╔══

-- ==== Sys2Proof/Tests/Slice0.lean ====
section
/-!
SUPPORT. Tests with expected results from the spec's own words and vectors (spec/30_encoding.md,
spec/95_test_vectors.md), and for every statement with hypotheses a named state and operands that
meet them.
-/
namespace Sys2Proof.Tests

open Sys2Proof Sys2Proof.Machine

/-! ### Helpers -/

/-- The command answers exactly this next state. -/
def goesTo (r : Result) (t : State) : Bool :=
  match r with
  | .next u => decide (u = t)
  | .fault _ => false
  | .refused _ => false

/-- The command answers a next state. -/
def completes (r : Result) : Bool :=
  match r with
  | .next _ => true
  | .fault _ => false
  | .refused _ => false

/-- The command answers a next state with this property. -/
def leaves (r : Result) (p : State → Bool) : Bool :=
  match r with
  | .next u => p u
  | .fault _ => false
  | .refused _ => false

/-- The command faults with `FLT2`. -/
def faults (r : Result) : Bool :=
  match r with
  | .next _ => false
  | .fault .flt2UnprotectedAccess => true
  | .refused _ => false

/-- The step is refused with this `FLT1`. -/
def refuses (why : Illegal) (r : Result) : Bool :=
  match r with
  | .refused (.flt1IllegalCommand e) => decide (e = why)
  | .next _ => false
  | .fault _ => false
  | .refused _ => false

/-- The word decodes to this command. -/
def decodesTo (w : CommandWord) (i : Instr) : Bool :=
  match decode w with
  | .ok j => decide (j = i)
  | .error _ => false

/-- The word is illegal for this reason. -/
def illegalAs (why : Illegal) (w : CommandWord) : Bool :=
  match decode w with
  | .ok _ => false
  | .error e => decide (e = why)

/-- The reset state with interrupts enabled. -/
def enabled : State := { State.reset with gie := true }

/-- The before-state of the `ISR_EDGE` vectors (spec/95_test_vectors.md section 4). -/
def edgeState : State := { enabled with edgf := true }

/-- The before-state of the `ISR_CMP` vectors (spec/95_test_vectors.md section 5), with exponent
`e` programmed. -/
def cmpState (e : Nat) : State :=
  setFastExponent e
    { enabled with cmf := true, fAwait := false, active := .fast, edgeIe := false }

/-- The reset state with one word as its stream. -/
def withWord (w : CommandWord) : State := { State.reset with stream := [w] }

/-! ### Well-formedness -/

/-- R93: an exponent above 20 is refused, 20 is not. -/
theorem test_wellFormed_exponent :
    (Instr.freq 21 1).wellFormed = false ∧ (Instr.freq 20 1).wellFormed = true := by decide

/-! ### Words, written out from R92 and the example table of R97 -/

theorem test_decode_nop : decodesTo 0x0000000000000000 .nop = true := by decide
theorem test_decode_tick : decodesTo 0x01000000000003E8 (.tick 1000) = true := by decide
theorem test_decode_edge : decodesTo 0x0200000000000000 .edge = true := by decide
theorem test_decode_irq : decodesTo 0x0800000000000000 .irq = true := by decide
theorem test_decode_cli : decodesTo 0x1000000000000000 .cli = true := by decide
theorem test_decode_sei : decodesTo 0x1100000000000000 .sei = true := by decide
theorem test_decode_nowa : decodesTo 0x1800000000000000 .nowa = true := by decide
theorem test_decode_nowb : decodesTo 0x1900000000000000 .nowb = true := by decide
theorem test_decode_nowc : decodesTo 0x1A00000000000000 .nowc = true := by decide
theorem test_decode_now : decodesTo 0x1B00000000000000 .now = true := by decide
theorem test_decode_snap : decodesTo 0x2000000000000000 .snap = true := by decide
theorem test_decode_wdpoll : decodesTo 0x2100000000000000 .wdpoll = true := by decide
theorem test_decode_force : decodesTo 0x2200000000000000 .force = true := by decide
theorem test_decode_freq : decodesTo 0x280A000000003E80 (.freq 10 16000) = true := by decide
theorem test_decode_freqs : decodesTo 0x2900000000000000 .freqs = true := by decide
theorem test_decode_rd : decodesTo 0x302A000000000000 (.rd .nowv) = true := by decide
theorem test_decode_reset : decodesTo 0x3F00000000000000 .reset = true := by decide

/-- V-HST-7 to V-HST-10: `RD` words of other index groups. -/
theorem test_decode_rd_groups :
    decodesTo 0x3010000000000000 (.rd .sPeriod) = true ∧
      decodesTo 0x3021000000000000 (.rd .wdog) = true ∧
      decodesTo 0x302D000000000000 (.rd .fq) = true ∧
      decodesTo 0x302F000000000000 (.rd .dout) = true := by decide

/-- V-FRQ-20, V-HST-11 to V-HST-17: the illegal words. -/
theorem test_decode_illegal :
    illegalAs .exponentTooLarge 0x2815000000000001 = true ∧
      illegalAs .unimplementedRegister 0x300B000000000000 = true ∧
      illegalAs .unknownOpcode 0x0300000000000000 = true ∧
      illegalAs .zNotZero 0x0200000100000000 = true ∧
      illegalAs .aNotZero 0x0201000000000000 = true ∧
      illegalAs .immNotZero 0x1B00000000000001 = true ∧
      illegalAs .immNotZero 0x3010000000000001 = true ∧
      illegalAs .unknownOpcode 0xFF00000000000000 = true := by decide

/-- R72: `FREQ 10, 16000` stored, the opcode byte first. -/
theorem test_stored_bytes :
    encodeBytes (.freq 10 16000) = [0x28, 0x0A, 0x00, 0x00, 0x00, 0x00, 0x3E, 0x80] := by decide

/-- The host's word form of `FREQ 10, 16000` and of an illegal word. -/
theorem test_decodeTableWord :
    decodeTableWord 64 0x280A000000003E80 = some (.freq 10 16000) ∧
      decodeTableWord 64 0x0300000000000000 = none := by decide
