-- ==== Sys2Proof/Machine/Dispatch.lean ====
section
/-! DEFINITION. Every command to its meaning, one arm per constructor. -/

namespace Sys2Proof.Machine

def exec (i : Instr) (s : State) : Host.Outcome State Fault Refusal :=
  match i with
  | .fill w h val => Sys2Proof.Machine.execFill w h val s
  | .clr1 => Sys2Proof.Machine.execClr1 s
  | .clr24 => Sys2Proof.Machine.execClr24 s
  | .copy w h => Sys2Proof.Machine.execCopy w h s
  | .epelV4 w h my => Sys2Proof.Machine.execEpelV4 w h my s
  | .epelV6 w h my => Sys2Proof.Machine.execEpelV6 w h my s
  | .epelH4 w h mx => Sys2Proof.Machine.execEpelH4 w h mx s
  | .epelH4V4 w h mx my => Sys2Proof.Machine.execEpelH4V4 w h mx my s
  | .epelH4V6 w h mx my => Sys2Proof.Machine.execEpelH4V6 w h mx my s
  | .epelH6 w h mx => Sys2Proof.Machine.execEpelH6 w h mx s
  | .epelH6V4 w h mx my => Sys2Proof.Machine.execEpelH6V4 w h mx my s
  | .epelH6V6 w h mx my => Sys2Proof.Machine.execEpelH6V6 w h mx my s
  | .bilinV w h my => Sys2Proof.Machine.execBilinV w h my s
  | .bilinH w h mx => Sys2Proof.Machine.execBilinH w h mx s
  | .bilinHV w h mx my => Sys2Proof.Machine.execBilinHV w h mx my s
  | .idctAdd => Sys2Proof.Machine.execIdctAdd s
  | .idctDcAdd => Sys2Proof.Machine.execIdctDcAdd s
  | .idctDcAdd4y => Sys2Proof.Machine.execIdctDcAdd4y s
  | .idctDcAdd4uv => Sys2Proof.Machine.execIdctDcAdd4uv s
  | .wht => Sys2Proof.Machine.execWht s
  | .whtDc => Sys2Proof.Machine.execWhtDc s
  | .lfsV n e => Sys2Proof.Machine.execLfsV n e s
  | .lfsH n e => Sys2Proof.Machine.execLfsH n e s
  | .lfiV n pair e ilim hev => Sys2Proof.Machine.execLfiV n pair e ilim hev s
  | .lfiH n pair e ilim hev => Sys2Proof.Machine.execLfiH n pair e ilim hev s
  | .lfmV n pair e ilim hev => Sys2Proof.Machine.execLfmV n pair e ilim hev s
  | .lfmH n pair e ilim hev => Sys2Proof.Machine.execLfmH n pair e ilim hev s

end Sys2Proof.Machine
end

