-- ==== Sys2Proof/Laws/Memory.lean ====
section
/-! SUPPORT. The laws of memory: a byte written reads back, every other byte is unchanged, the canonical form is kept, and the
same for a list of stores. -/

namespace Sys2Proof.Machine

theorem Memory.wfFrom_mono {lo lo' : Nat} {m : Memory} (h : Memory.wfFrom lo m = true) (hl : lo' ≤ lo) :
    Memory.wfFrom lo' m = true := by
  cases m with
  | nil => rfl
  | cons p m =>
    obtain ⟨a, v⟩ := p
    simp only [Memory.wfFrom, Bool.and_eq_true, decide_eq_true_eq] at h ⊢
    exact ⟨⟨⟨by omega, h.1.1.2⟩, h.1.2⟩, h.2⟩

/-- Nothing is listed below the lower bound of a canonical list. -/
theorem Memory.read_below {lo a : Nat} {m : Memory} (h : Memory.wfFrom lo m = true) (ha : a < lo) :
    m.read a = Config.unlistedByte := by
  cases m with
  | nil => rfl
  | cons p m =>
    obtain ⟨b, v⟩ := p
    simp only [Memory.wfFrom, Bool.and_eq_true, decide_eq_true_eq] at h
    simp only [Memory.read]
    rw [if_neg (by omega), if_pos (by omega)]

theorem Memory.read_insert_same {lo : Nat} {m : Memory} (h : Memory.wfFrom lo m = true) (a : Nat) (v : Byte) :
    (m.insert a v).read a = v := by
  induction m generalizing lo with
  | nil =>
    simp only [Memory.insert]
    split
    · rename_i hv; rw [hv]; rfl
    · simp [Memory.read]
  | cons p m ih =>
    obtain ⟨b, w⟩ := p
    have h' := h
    simp only [Memory.wfFrom, Bool.and_eq_true, decide_eq_true_eq] at h'
    simp only [Memory.insert]
    split
    · rename_i hab
      split
      · rename_i hv
        simp only [Memory.read]
        rw [if_neg (by omega), if_pos hab, hv]
      · simp [Memory.read]
    · split
      · rename_i hab
        split
        · rename_i hv
          rw [hv]
          exact Memory.read_below h'.2 (by omega)
        · simp [Memory.read]
      · rename_i h1 h2
        simp only [Memory.read]
        rw [if_neg h2, if_neg h1]
        exact ih h'.2

theorem Memory.read_insert_other {lo : Nat} {m : Memory} (h : Memory.wfFrom lo m = true) {a b : Nat} (v : Byte)
    (hne : b ≠ a) : (m.insert a v).read b = m.read b := by
  induction m generalizing lo with
  | nil =>
    simp only [Memory.insert]
    split
    · rfl
    · simp only [Memory.read, if_neg hne]; split <;> rfl
  | cons p m ih =>
    obtain ⟨k, w⟩ := p
    have h' := h
    simp only [Memory.wfFrom, Bool.and_eq_true, decide_eq_true_eq] at h'
    simp only [Memory.insert]
    split
    · rename_i hak
      split
      · rfl
      · rw [Memory.read, if_neg hne]
        split
        · simp only [Memory.read]
          rw [if_neg (by omega), if_pos (by omega)]
        · rfl
    · split
      · rename_i hak
        subst hak
        split
        · rw [Memory.read, if_neg hne]
          split
          · exact Memory.read_below h'.2 (by omega)
          · rfl
        · simp only [Memory.read, if_neg hne]
      · simp only [Memory.read]
        split
        · rfl
        · split
          · rfl
          · exact ih h'.2

theorem Memory.wfFrom_insert {lo : Nat} {m : Memory} (h : Memory.wfFrom lo m = true) {a : Nat} (v : Byte) (hlo : lo ≤ a)
    (ha : a < Config.addrLimit) : Memory.wfFrom lo (m.insert a v) = true := by
  induction m generalizing lo with
  | nil =>
    simp only [Memory.insert]
    split
    · rfl
    · rename_i hv
      simp [Memory.wfFrom, hlo, ha, hv]
  | cons p m ih =>
    obtain ⟨b, w⟩ := p
    have h' := h
    simp only [Memory.wfFrom, Bool.and_eq_true, decide_eq_true_eq] at h'
    simp only [Memory.insert]
    split
    · rename_i hab
      split
      · exact h
      · rename_i hv
        simp only [Memory.wfFrom, Bool.and_eq_true, decide_eq_true_eq]
        exact ⟨⟨⟨hlo, ha⟩, hv⟩, ⟨⟨⟨by omega, h'.1.1.2⟩, h'.1.2⟩, h'.2⟩⟩
    · split
      · rename_i hab
        subst hab
        split
        · exact Memory.wfFrom_mono h'.2 (by omega)
        · rename_i hv
          simp only [Memory.wfFrom, Bool.and_eq_true, decide_eq_true_eq]
          exact ⟨⟨⟨hlo, ha⟩, hv⟩, h'.2⟩
      · simp only [Memory.wfFrom, Bool.and_eq_true, decide_eq_true_eq]
        exact ⟨h'.1, ih h'.2 (by omega)⟩

/-! ### One store -/

/-- A write keeps the canonical form, at any address. -/
theorem Memory.write_wf {m : Memory} (h : m.wf = true) (a : Int) (v : Byte) : (m.write a v).wf = true := by
  cases a with
  | ofNat n =>
    simp only [Memory.write]
    split
    · exact Memory.wfFrom_insert h v (Nat.zero_le _) (by assumption)
    · exact h
  | negSucc n => exact h

/-- A byte written inside the space reads back. -/
theorem Memory.read_write_same {m : Memory} (h : m.wf = true) {a : Nat} (v : Byte) (ha : a < Config.addrLimit) :
    (m.write a v).read a = v := by
  show (m.write (Int.ofNat a) v).read a = v
  simp only [Memory.write, if_pos ha]
  exact Memory.read_insert_same h a v

/-- A write leaves every other byte alone. -/
theorem Memory.read_write_other {m : Memory} (h : m.wf = true) {a : Int} {b : Nat} (v : Byte) (hne : (b : Int) ≠ a) :
    (m.write a v).read b = m.read b := by
  cases a with
  | ofNat n =>
    simp only [Memory.write]
    split
    · exact Memory.read_insert_other h v (fun hb => hne (by rw [hb]; rfl))
    · rfl
  | negSucc n => rfl

/-! ### A list of stores -/

theorem Memory.storeAll_wf {m : Memory} (h : m.wf = true) (l : List Store) : (m.storeAll l).wf = true := by
  induction l generalizing m with
  | nil => exact h
  | cons p l ih => exact ih (Memory.write_wf h _ _)

theorem Memory.storeAll_append (m : Memory) (l k : List Store) : m.storeAll (l ++ k) = (m.storeAll l).storeAll k := by
  induction l generalizing m with
  | nil => rfl
  | cons p l ih => exact ih _

/-- A byte no store names is unchanged. -/
theorem Memory.storeAll_read_other {m : Memory} (h : m.wf = true) {l : List Store} {b : Nat}
    (hb : ∀ p ∈ l, p.1 ≠ (b : Int)) : (m.storeAll l).read b = m.read b := by
  induction l generalizing m with
  | nil => rfl
  | cons p l ih =>
    rw [Memory.storeAll, ih (Memory.write_wf h _ _) (fun q hq => hb q (List.mem_cons_of_mem _ hq)),
      Memory.read_write_other h _ (fun he => hb p (List.mem_cons_self ..) he.symm)]

/-- Where every store to a byte carries the same value and one is made, the byte holds that value afterwards. -/
theorem Memory.storeAll_read_of_mem {m : Memory} (h : m.wf = true) {l : List Store} {b : Nat} {v : Byte}
    (hlim : b < Config.addrLimit) (hmem : ((b : Int), v) ∈ l) (huniq : ∀ p ∈ l, p.1 = (b : Int) → p.2 = v) :
    (m.storeAll l).read b = v := by
  induction l generalizing m with
  | nil => cases hmem
  | cons p l ih =>
    rw [Memory.storeAll]
    by_cases hin : ((b : Int), v) ∈ l
    · exact ih (Memory.write_wf h _ _) hin (fun q hq => huniq q (List.mem_cons_of_mem _ hq))
    · have hp : p = ((b : Int), v) := by
        rcases List.mem_cons.mp hmem with hp | hp
        · exact hp.symm
        · exact absurd hp hin
      have hnone : ∀ q ∈ l, q.1 ≠ (b : Int) := by
        intro q hq he
        apply hin
        have := huniq q (List.mem_cons_of_mem _ hq) he
        rw [← he, ← this]
        exact hq
      rw [Memory.storeAll_read_other (Memory.write_wf h _ _) hnone, hp]
      exact Memory.read_write_same h v hlim

/-- Unspecified bytes keep the canonical form. -/
theorem Memory.havoc_wf {m : Memory} (h : m.wf = true) (l : List Int) (ix : Nat) : (m.havoc l ix).wf = true := by
  induction l generalizing m ix with
  | nil => exact h
  | cons a l ih => exact ih (Memory.write_wf h _ _) _

/-- Bytes outside the addresses made unspecified are unchanged. -/
theorem Memory.havoc_read_other {m : Memory} (h : m.wf = true) {l : List Int} {ix b : Nat} (hb : (b : Int) ∉ l) :
    (m.havoc l ix).read b = m.read b := by
  induction l generalizing m ix with
  | nil => rfl
  | cons a l ih =>
    rw [Memory.havoc, ih (Memory.write_wf h _ _) (fun hm => hb (List.mem_cons_of_mem _ hm)),
      Memory.read_write_other h _ (fun he => hb (he ▸ List.mem_cons_self ..))]

/-- A byte that becomes unspecified reads as one of the free values drawn (R262, R266). -/
theorem Memory.havoc_read_of_mem {m : Memory} (h : m.wf = true) {l : List Int} {ix a : Nat} (ha : (a : Int) ∈ l)
    (hl : a < Config.addrLimit) : ∃ n, ix ≤ n ∧ n < ix + l.length ∧ (m.havoc l ix).read a = Config.freeByte n := by
  induction l generalizing m ix with
  | nil => cases ha
  | cons b l ih =>
    rw [Memory.havoc]
    by_cases hin : (a : Int) ∈ l
    · obtain ⟨n, h1, h2, h3⟩ := ih (Memory.write_wf h b (Config.freeByte ix)) (ix := ix + 1) hin
      exact ⟨n, by omega, by simp; omega, h3⟩
    · refine ⟨ix, le_refl _, by simp, ?_⟩
      rw [Memory.havoc_read_other (Memory.write_wf h _ _) hin]
      have : (a : Int) = b := by simpa [hin] using ha
      rw [← this, Memory.read_write_same h _ hl]

/-! ### Coefficients (R52): the only place where the proofs use the value of `COEF_ENDIAN` -/

@[simp] theorem coefEndian_lowAt : coefEndian.lowAt = 0 := rfl
@[simp] theorem coefEndian_highAt : coefEndian.highAt = 1 := rfl

/-- `CfW` stores the low byte at the lower address. -/
theorem coefStores_eq (a v : Int) : coefStores a v = [(a, byteOf v), (a + 1, byteOf (v / 256))] := by
  simp [coefStores]

/-! ### Stores of a block -/

theorem mem_blockStores {base stride : Int} {w h : Nat} {f : Nat → Nat → Int} {p : Store} :
    p ∈ blockStores base stride w h f ↔
      ∃ y x : Nat, y < h ∧ x < w ∧ p = (base + y * stride + x, byteOf (f y x)) := by
  simp only [blockStores, List.mem_flatMap, List.mem_map, List.mem_range]
  constructor
  · rintro ⟨y, hy, x, hx, rfl⟩; exact ⟨y, x, hy, hx, rfl⟩
  · rintro ⟨y, x, hy, hx, rfl⟩; exact ⟨y, hy, x, hx, rfl⟩

/-- Distinct samples of a written block have distinct addresses when the stride is at least the row width (R57). -/
theorem block_addr_inj {stride : Int} {w : Nat} (hs : (w : Int) ≤ stride ∨ (w : Int) ≤ -stride) {y x y' x' : Nat}
    (hx : x < w) (hx' : x' < w) (he : (y : Int) * stride + x = y' * stride + x') : y = y' ∧ x = x' := by
  have key : ((y : Int) - y') * stride = x' - x := by linarith
  have hy : (y : Int) = y' := by
    by_contra hne
    have h1 : 1 ≤ |(y : Int) - y'| := Int.one_le_abs (by omega)
    have h2 : (w : Int) ≤ |stride| := by
      rcases hs with h | h
      · exact le_trans h (le_abs_self _)
      · exact le_trans h (neg_le_abs _)
    have h3 : |(x' : Int) - x| < w := by rw [abs_lt]; constructor <;> omega
    rw [← key, abs_mul] at h3
    have := mul_le_mul h1 h2 (Int.natCast_nonneg w) (abs_nonneg _)
    linarith
  have hx2 : (x : Int) = x' := by rw [hy] at he; linarith
  omega

/-- After a block is stored, its sample `(y, x)` reads back. -/
theorem blockStores_read {m : Memory} (hm : m.wf = true) {base stride : Int} {w h : Nat} {f : Nat → Nat → Int}
    (hs : (w : Int) ≤ stride ∨ (w : Int) ≤ -stride) {y x : Nat} (hy : y < h) (hx : x < w) {b : Nat}
    (hb : (b : Int) = base + y * stride + x) (hlim : b < Config.addrLimit) :
    (m.storeAll (blockStores base stride w h f)).read b = byteOf (f y x) := by
  refine Memory.storeAll_read_of_mem hm hlim (mem_blockStores.mpr ⟨y, x, hy, hx, by rw [hb]⟩) ?_
  intro p hp he
  obtain ⟨y', x', hy', hx', rfl⟩ := mem_blockStores.mp hp
  have he' : (y' : Int) * stride + x' = y * stride + x := by
    have : base + y' * stride + x' = (b : Int) := he
    rw [hb] at this; linarith
  obtain ⟨rfl, rfl⟩ := block_addr_inj hs hx' hx he'
  rfl

/-! ### Bytes as integers -/

theorem byteOf_toNat {v : Int} (h0 : 0 ≤ v) (h1 : v ≤ 255) : ((byteOf v).toNat : Int) = v := by
  simp only [byteOf, BitVec.toNat_ofInt]
  omega

/-- `byteOf` keeps the residue modulo 256 (R13). -/
theorem byteOf_toNat_emod (v : Int) : ((byteOf v).toNat : Int) = v % 256 := by
  simp only [byteOf, BitVec.toNat_ofInt]
  omega

theorem px_nonneg (m : Memory) (a : Int) : 0 ≤ px m a := by simp [px]

theorem px_le (m : Memory) (a : Int) : px m a ≤ 255 := by
  have := (m.read a.toNat).isLt
  simp only [px]; omega

theorem byteOf_px (m : Memory) (a : Int) : byteOf (px m a) = m.read a.toNat := by
  apply BitVec.eq_of_toNat_eq
  have := byteOf_toNat (px_nonneg m a) (px_le m a)
  simp only [px] at this ⊢
  omega

end Sys2Proof.Machine
end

╚══

The output should be exactly the lines above from the line containing "(hl : a < Config.addrLimit)" to the line containing "ix + 1) hin", inclusive, with no other lines.

    (hl : a < Config.addrLimit) : ∃ n, ix ≤ n ∧ n < ix + l.length ∧ (m.havoc l ix).read a = Config.freeByte n := by
  induction l generalizing m ix with
  | nil => cases ha
  | cons b l ih =>
    rw [Memory.havoc]
    by_cases hin : (a : Int) ∈ l
    · obtain ⟨n, h1, h2, h3⟩ := ih (Memory.write_wf h b (Config.freeByte ix)) (ix := ix + 1) hin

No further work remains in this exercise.